Stored data:
-- ==== Sys2Proof/Machine/Dsp.lean ====
section
/-!
DEFINITION. The stages of the receive DSP in their order, carrier frame by carrier frame, and the second pass over the samples
that stage 4 left (R96, R100, R101, R105 to R109, R111). Parts of samples and symbols are in 1/1024 of the rms level of a
dimension.
-/

namespace Sys2Proof.Machine

/-! ### Complex numbers -/

/-- The product with a number whose parts are in 2⁻²⁴. -/
def turnC (a u : Int × Int) : Int × Int := ((timesC a u).1 / 2 ^ 24, (timesC a u).2 / 2 ^ 24)

/-- The sum of complex numbers. -/
def sumC (xs : List (Int × Int)) : Int × Int := ((xs.map (·.1)).sum, (xs.map (·.2)).sum)

/-- The point of the unit circle, in 2⁻²⁴, at the phase of a number; 1 at the phase of zero (DESIGN CHOICE: the spec states no
phase there; assumption 83). -/
def unitC (a : Int × Int) : Int × Int :=
  let r : Nat := rootOf (squareC a) 64 0
  if r = 0 then (2 ^ 24, 0) else (a.1 * 2 ^ 24 / r, a.2 * 2 ^ 24 / r)

/-- A component of both polarisations: XI, XQ, YI, YQ. -/
def jonesPart (v : Jones) (d : Nat) : Int :=
  match d with
  | 0 => v.1.1
  | 1 => v.1.2
  | 2 => v.2.1
  | _ => v.2.2

/-- A frame of which nothing is held. -/
def DspFrame.empty : DspFrame := ⟨[], [], []⟩

/-- The sample at a place; zero beyond both ends (DESIGN CHOICE: what stands in the filters before the first sample is not stated;
assumption 83). -/
def sampleIn (xs : List Jones) (k : Int) : Jones := if k < 0 then ((0, 0), (0, 0)) else xs.getD k.toNat ((0, 0), (0, 0))

/-! ### Stages 1 to 4 (R96, R100, R101, R105) -/

/-- R96: stage 1: skew and gain of each ADC dimension, then the quadrature correction of each polarisation. -/
def State.stageOne (s : State) (w : Wing) (adc : List (List Int)) : List Jones × Int × Int :=
  let dim (k : Nat) := s.frontEnd w k (adc.getD k [])
  let d := (s.rx.get w).dsp
  let x := Config.quadrature d.quadX ((dim 0).zip (dim 1))
  let y := Config.quadrature d.quadY ((dim 2).zip (dim 3))
  (x.2.zip y.2, x.1, y.1)

/-- R100: the phase, in 2⁻³² turns, by which a frequency offset in MHz turns the carrier from one sample to the next, 9/8 samples
per symbol. -/
def phaseStep (offset : Int) (baud : Nat) : Int := offset * 2 ^ 32 * 32 / (9000 * max 1 baud)

/-- R96, R100: stage 2: the offset is removed. -/
def stageTwo (from_ : Nat) (step : Int) (xs : List Jones) : List Jones :=
  xs.mapIdx (fun k v =>
    let u := Config.unitCircle ((-((from_ : Int) + k * step)) % 2 ^ 32).toNat
    (turnC v.1 u, turnC v.2 u))

/-- R96, R101: stage 3: the dispersion filter of `taps` taps; `past` are the samples before these. -/
def stageThree (cd : Int) (baud taps : Nat) (past xs : List Jones) : List Jones :=
  let all := past ++ xs
  let ts := (List.range taps).map (Config.dispersionTap cd baud)
  (List.range xs.length).map (fun k =>
    let at_ := (List.range taps).map (fun i => sampleIn all ((past.length + k : Int) - i))
    (firC ts (at_.map (·.1)), firC ts (at_.map (·.2))))

/-! ### Decisions (R47, R77, R78) -/

/-- R78: the root of an index's mean square amplitude, in 2⁻¹⁰. -/
def rmsRoot (n : Nat) : Nat := rootOf (meanSquare n * 2 ^ 20).floor.toNat 16 0

/-- R77, R78: a component in 1/1024 of R77's amplitude 1. -/
def toBase (n : Nat) (v : Int) : Int := v * rmsRoot n / 1024

/-- R77, R78: a component of amplitude `a`. -/
def levelOf (n : Nat) (minus : Bool) (a : Nat) : Int :=
  let v : Int := 1024 * 1024 * a / (max 1 (rmsRoot n) : Nat)
  if minus then -v else v

/-- R77: how far a component's magnitude lies from an amplitude. -/
def levelGap (n : Nat) (v : Int) (a : Nat) : Nat := (((toBase n v).natAbs : Int) - 1024 * (a : Int)).natAbs

/-- R77: the nearest amplitude of the base; halfway the one that the base lists first (DESIGN CHOICE: the spec states no decision
there; assumption 83). -/
def nearest (n : Nat) (v : Int) : Nat :=
  (amplitudes n).foldl (fun b a => if levelGap n v a < levelGap n v b then a else b) ((amplitudes n).headD 1)

/-- R106, R108: the tentative decision on a payload component. -/
def decidePart (n : Nat) (v : Int) : Int := levelOf n (decide (v < 0)) (nearest n v)

/-- R47: the decision on a component of a header symbol. -/
def decideKnown (v : Int) : Int := if v < 0 then -1024 else 1024

/-- A component of a known symbol. -/
def Level.known (l : Level) : Int := if l.minus then -1024 else 1024

/-- A known symbol in both polarisations. -/
def Symbol.known (x : Symbol) : Jones := ((x.xi.known, x.xq.known), (x.yi.known, x.yq.known))

/-- R46, R106: the symbol known at a position: sync word or pilot. -/
def knownAt (p : Nat) : Option Jones :=
  match placeOf p with
  | .sync j => some (syncSymbol j).known
  | .pilot k => some (pilotSymbol k).known
  | _ => none

/-- R106, R108: what the receiver takes a symbol at a position for: what is known there, or the decision on it. -/
def decideAt (n p : Nat) (v : Jones) : Jones :=
  match knownAt p with
  | some k => k
  | none =>
    if p < 256 then ((decideKnown v.1.1, decideKnown v.1.2), (decideKnown v.2.1, decideKnown v.2.2))
    else ((decidePart n v.1.1, decidePart n v.1.2), (decidePart n v.2.1, decidePart n v.2.2))

/-! ### Stage 5 (R106) -/

/-- R106: what the equaliser adapts to at a position, from the output turned back by the carrier phase: nothing, or a symbol. -/
def aimAt (mode n p : Nat) (v : Jones) : Option Jones := if mode = 1 then knownAt p else some (decideAt n p v)

/-- R106: the error of the constant-modulus criterion. -/
def modulusError (v : Int × Int) : Int × Int :=
  let r : Int := ((Config.modulus : Int) - squareC v) / 1024
  (v.1 * r / 1024, v.2 * r / 1024)

/-- The equaliser along a carrier frame: its taps, its outputs, newest first, and the sum of its squared errors. -/
structure EqRun where
  taps : Taps
  outs : List Jones
  error : Nat
deriving DecidableEq, Repr

/-- R106: the error of an output at a position in a mode; `phase` is the carrier phase of X and Y last estimated, by which
decisions are turned (DESIGN CHOICE: the spec does not say by which; assumption 83). -/
def errorOf (blind : Bool) (aim : Option Jones) (phase v : Jones) : Jones :=
  if blind then (modulusError v.1, modulusError v.2)
  else match aim with
    | some a =>
      let x := turnC a.1 phase.1
      let y := turnC a.2 phase.2
      ((x.1 - v.1.1, x.2 - v.1.2), (y.1 - v.2.1, y.2 - v.2.2))
    | none => ((0, 0), (0, 0))

/-- R106: the equaliser puts out the symbol at a position, and adapts; `all` are stage 4's samples, of which `start` come before
the frame's. -/
def EqRun.next (x : EqRun) (blind : Bool) (aim : Nat → Jones → Option Jones) (mu leak : Nat) (phase : Jones) (all : List Jones)
    (start p : Nat) : EqRun :=
  let len := x.taps.xx.length
  let at_ := (List.range len).map (fun i => sampleIn all ((start + 9 * p / 8 + len / 2 : Int) - i))
  let xs := at_.map (·.1)
  let ys := at_.map (·.2)
  let v := butterfly x.taps xs ys
  let e := errorOf blind (aim p (turnC v.1 (conjC phase.1), turnC v.2 (conjC phase.2))) phase v
  { taps := adaptTaps mu leak x.taps e xs ys
    outs := v :: x.outs
    error := x.error + squareC e.1 + squareC e.2 }

/-- R96, R106: stage 5 over the positions of a carrier frame. -/
def stageFive (taps : Taps) (blind : Bool) (aim : Nat → Jones → Option Jones) (mu leak : Nat) (phase : Jones)
    (past xs : List Jones) (positions : List Nat) : EqRun :=
  positions.foldl (fun x p => x.next blind aim mu leak phase (past ++ xs) past.length p) ⟨taps, [], 0⟩

/-- R106: the squared cross-correlation of the two outputs over a frame, and their energies. -/
def crossOf (ys : List Jones) : Nat × Nat × Nat :=
  (squareC (sumC (ys.map (fun v => timesC v.1 (conjC v.2)))), (ys.map (fun v => squareC v.1)).sum,
    (ys.map (fun v => squareC v.2)).sum)

/-! ### Stage 6 (R108) -/

/-- The quarter-turns of a number's phase, to the nearest. -/
def quarterOf (a : Int × Int) : Nat :=
  if a.2.natAbs ≤ a.1.natAbs then (if 0 ≤ a.1 then 0 else 2) else (if 0 ≤ a.2 then 1 else 3)

/-- A number turned back by quarter-turns. -/
def turnBack (q : Nat) (a : Int × Int) : Int × Int :=
  match q with
  | 0 => a
  | 1 => (a.2, -a.1)
  | 2 => (-a.1, -a.2)
  | _ => (-a.2, a.1)

/-- R108: what a 64-symbol block of one polarisation tells of the carrier phase: the phase of its known symbol, its
decision-directed sum turned back to it, and whether that took a turn, which is a cycle slip. `want` is what a symbol is taken
for, once turned back. -/
def blockPhase (want : Nat → Int × Int → Int × Int) (first : Nat) (ys : List (Int × Int)) : (Int × Int) × (Int × Int) × Bool :=
  let v := ys.headD (0, 0)
  let anchor := timesC v (conjC (want first v))
  let u := unitC anchor
  let sum := sumC ((ys.drop 1).mapIdx (fun k y => timesC y (conjC (want (first + 1 + k) (turnC y (conjC u))))))
  let q := quarterOf (timesC sum (conjC anchor))
  (anchor, turnBack q sum, q != 0)

/-- The elements of a list, 64 at a time. -/
def blocksOf {α : Type} : Nat → List α → List (List α)
  | 0, _ => []
  | k + 1, xs => if xs.isEmpty then [] else xs.take 64 :: blocksOf k (xs.drop 64)

/-- R96, R108: stage 6 on one polarisation of a carrier frame: the symbols turned back block by block, the cycle slips, and the
phase last estimated. A window ends with its carrier frame (DESIGN CHOICE: the model holds no symbols beyond it; assumption
83). -/
def stageSix (win : Nat) (dd : Bool) (want : Nat → Int × Int → Int × Int) (ys : List (Int × Int)) (phase : Int × Int) :
    List (Int × Int) × Nat × (Int × Int) :=
  let bs := blocksOf 1024 ys
  let es := bs.mapIdx (fun j b => blockPhase want (64 * j) b)
  let us := (List.range bs.length).map (fun j =>
    let near := (es.drop (j - win)).take (min j win + win + 1)
    unitC (sumC (near.map (fun e => if dd then sumC [e.1, e.2.1] else e.1))))
  ((bs.zip us).flatMap (fun e => e.1.map (fun y => turnC y (conjC e.2))), if dd then es.countP (·.2.2) else 0,
    us.getLastD phase)

/-- R108: stage 6 on both polarisations. -/
def recoverPhase (win : Nat) (dd : Bool) (want : Nat → Jones → Jones) (ys : List Jones) (phase : Jones) :
    List Jones × Nat × Jones :=
  let x := stageSix win dd (fun p v => (want p (v, v)).1) (ys.map (·.1)) phase.1
  let y := stageSix win dd (fun p v => (want p (v, v)).2) (ys.map (·.2)) phase.2
  (x.1.zip y.1, x.2.1 + y.2.1, (x.2.2, y.2.2))

/-! ### Stage 7 (R109) -/

/-- R109: the summed squared deviation of the 1,148 known symbols of a frame, in a dimension. -/
def knownNoise (ys : List Jones) (d : Nat) : Nat :=
  (ys.mapIdx (fun p v => match knownAt p with
    | some k => (jonesPart v d - jonesPart k d).natAbs ^ 2
    | none => 0)).sum

/-- R77, R78, R109: a noise variance in the square of 1/1024 of R77's amplitude 1. -/
def noiseBase (n v : Nat) : Nat := (v * meanSquare n).floor.toNat

/-- R75, R161: where a coded bit's component stands: the carrier frame of its superframe, the position in it and the dimension. -/
def bitPlace (n q : Nat) : Nat × Nat × Nat :=
  let a := q / amplitudeBits n
  let i := a / 4 % 64260
  (a / 4 / 64260, 64 * (i / 63 + 4) + i % 63 + 1, a % 4)

/-! ### A carrier frame through the stages (R96) -/

/-- R96 to R109: a carrier frame's samples pass stages 1 to 6. In pilot mode the equaliser adapts with MU_TRK and LEAK too (DESIGN
CHOICE: R106 gives them for the decision-directed mode; assumption 80). What is left in the DSP, the equaliser's taps, the cycle slips, and
the equaliser's mean squared error. -/
def State.frameThrough (s : State) (w : Wing) (adc : List (List Int)) : Dsp × Taps × Nat × Nat :=
  let i := [w.n]
  let r := s.rx.get w
  let d := r.dsp
  let baud := s.rd .RXW_RATE_BAUD i
  let n := s.rd .RXW_LINE_CUR_H_IDX i
  let one := s.stageOne w adc
  let step := phaseStep (s.rdS .RXW_FR_STAT_OFFSET i) baud
  let two := stageTwo d.turned step one.1
  let three := stageThree (s.rdS .RXW_CD_STAT_CD_EST i) baud (s.rd .RXW_TAP_STAT_USED i) d.past two
  let four := Config.interpolate r.timingBw d.timing three
  let mode := s.rd .RXW_EQ_STAT_MODE i
  let blind := mode == 0
  let phase : Jones := (d.phaseX, d.phaseY)
  let positions := List.range (four.2.length * 8 / 9)
  let mu := if blind then r.muAcq else s.rd .RXW_EQ_ADAPT_MU_TRK i
  let five := stageFive r.taps blind (aimAt mode n) mu (if blind then 0 else s.rd .RXW_EQ_ADAPT_LEAK i) phase
    (d.frames.headD DspFrame.empty).inputs four.2 positions
  let raw := five.outs.reverse
  let six := recoverPhase (max 1 (s.rd .RXW_PR_CFG_WIN i)) (s.flag .RXW_PR_CFG_BLIND_EN i) (decideAt n) raw phase
  ({ d with
    quadX := one.2.1
    quadY := one.2.2
    turned := (((d.turned : Int) + one.1.length * step) % 2 ^ 32).toNat
    past := two
    timing := four.1
    phaseX := six.2.2.1
    phaseY := six.2.2.2
    frames := (⟨four.2, raw, six.1⟩ :: d.frames).take 64
    count := d.count + 1 }, five.taps, six.2.1, five.error / max 1 positions.length)

/-- R106: the outputs of the latest frame are on one polarisation. -/
def Dsp.singular (d : Dsp) : Bool :=
  match d.frames with
  | [] => false
  | f :: _ =>
    let c := crossOf f.raw
    Config.onePolarisation c.1 c.2.1 c.2.2

/-! ### The second pass (R111) -/

/-- R111, R161: the reference that a block's decoded bits give for a component of its superframe, by its amplitude's number; none
where the block does not hold the whole amplitude. -/
def referencePart (n number : Nat) (bits : List Bool) (a : Nat) : Option Int :=
  let m := amplitudeBits n
  let k := m * a - 32768 * number
  if m * a < 32768 * number || bits.length < k + m then none
  else some (levelOf n (bits.getD (k + labelBits n) false) ((amplitudes n).getD (labelPlace n ((bits.drop k).take (labelBits n))) 1))

/-- R111: the reference symbol at a position of carrier frame `f` of a superframe; none where the block does not give all of it. -/
def referenceAt (n number : Nat) (bits : List Bool) (f p : Nat) : Option Jones :=
  match placeOf p with
  | .payload i =>
    let a := 4 * (64260 * f + i)
    match referencePart n number bits a, referencePart n number bits (a + 1), referencePart n number bits (a + 2),
        referencePart n number bits (a + 3) with
    | some xi, some xq, some yi, some yq => some ((xi, xq), (yi, yq))
    | _, _, _, _ => none
  | _ => knownAt p

/-- R111: stages 5 and 6 run again over the samples of a carrier frame, towards the references where there are any; the other
symbols keep their first-pass outputs. The new taps and the new output. -/
def rerunFrame (taps : Taps) (mu leak win : Nat) (n : Nat) (ref : Nat → Option Jones) (phase : Jones) (past : List Jones)
    (x : DspFrame) : Taps × List Jones :=
  let positions := (List.range x.raw.length).filter (fun p => (ref p).isSome)
  let run := stageFive taps false (fun p _ => ref p) mu leak phase past x.inputs positions
  let raw := (positions.zip run.outs.reverse).foldl (fun ys e => ys.set e.1 e.2) x.raw
  (run.taps, (recoverPhase win true (fun p v => (ref p).getD (decideAt n p v)) raw phase).1)

/-- R161: the carrier frames of its superframe, the first and the last, that carry a block's bits. -/
def framesOf (n number : Nat) : Nat × Nat := ((bitPlace n (32768 * number)).1, (bitPlace n (32768 * number + 32767)).1)

/-- R111: the noise of a dimension measured again, against the references of a frame. -/
def referenceNoise (ref : Nat → Option Jones) (ys : List Jones) (d : Nat) : Nat :=
  let es := ys.mapIdx (fun p v => match ref p with
    | some r => some ((jonesPart v d - jonesPart r d).natAbs ^ 2)
    | none => none)
  (es.filterMap id).sum / max 1 (es.filterMap id).length

end Sys2Proof.Machine
end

What is needed: When a line of the data holds the string "phaseY", pick it out and copy it.

Task output:
  let phase : Jones := (d.phaseX, d.phaseY)
    phaseY := six.2.2.2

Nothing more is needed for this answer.